-- ==== Sys2Proof/Laws/InvRender.lean ====
section
/-!
SUPPORT. The invariant of Sys2Proof/Safety.lean, kept by the operations of
Sys2Proof/Machine/Render.lean: one lemma per operation.
-/
namespace Sys2Proof.Machine

theorem setLane_inv {z c : Nat} {k : Key} {f : Lane → Lane} {s : State} (h : s.Inv) : (setLane z c k f s).Inv := by
  unfold setLane
  try dsimp only [drawN, takeSeq, takeId, okAns]
  repeat' first
    | assumption
    | exact h
    | split

theorem setLanes_inv {zs cs : List Nat} {k : Key} {f : Lane → Lane} {s : State} (h : s.Inv) :
    (setLanes zs cs k f s).Inv := by
  unfold setLanes
  try dsimp only [drawN, takeSeq, takeId, okAns]
  repeat' first
    | assumption
    | exact h
    | with_reducible apply setLane_inv
    | with_reducible apply foldl_inv
    | split
    | intro _

theorem setMaster_inv {k : Key} {f : Lane → Lane} {s : State} (h : s.Inv) : (setMaster k f s).Inv := by
  unfold setMaster
  try dsimp only [drawN, takeSeq, takeId, okAns]
  repeat' first
    | assumption
    | exact h
    | split

theorem setEffect_inv {z : Nat} {k : Key} {e : Effect} {s : State} (h : s.Inv) : (setEffect z k e s).Inv := by
  unfold setEffect
  try dsimp only [drawN, takeSeq, takeId, okAns]
  repeat' first
    | assumption
    | exact h
    | split

end Sys2Proof.Machine
end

━━━━━━━━━━━━━━━━

# Goal of the exercise
Output the whole listing word for word.

# Exercise answer
-- ==== Sys2Proof/Laws/InvRender.lean ====
section
/-!
SUPPORT. The invariant of Sys2Proof/Safety.lean, kept by the operations of
Sys2Proof/Machine/Render.lean: one lemma per operation.
-/
namespace Sys2Proof.Machine

theorem setLane_inv {z c : Nat} {k : Key} {f : Lane → Lane} {s : State} (h : s.Inv) : (setLane z c k f s).Inv := by
  unfold setLane
  try dsimp only [drawN, takeSeq, takeId, okAns]
  repeat' first
    | assumption
    | exact h
    | split

theorem setLanes_inv {zs cs : List Nat} {k : Key} {f : Lane → Lane} {s : State} (h : s.Inv) :
    (setLanes zs cs k f s).Inv := by
  unfold setLanes
  try dsimp only [drawN, takeSeq, takeId, okAns]
  repeat' first
    | assumption
    | exact h
    | with_reducible apply setLane_inv
    | with_reducible apply foldl_inv
    | split
    | intro _

theorem setMaster_inv {k : Key} {f : Lane → Lane} {s : State} (h : s.Inv) : (setMaster k f s).Inv := by
  unfold setMaster
  try dsimp only [drawN, takeSeq, takeId, okAns]
  repeat' first
    | assumption
    | exact h
    | split

theorem setEffect_inv {z : Nat} {k : Key} {e : Effect} {s : State} (h : s.Inv) : (setEffect z k e s).Inv := by
  unfold setEffect
  try dsimp only [drawN, takeSeq, takeId, okAns]
  repeat' first
    | assumption
    | exact h
    | split

end Sys2Proof.Machine
end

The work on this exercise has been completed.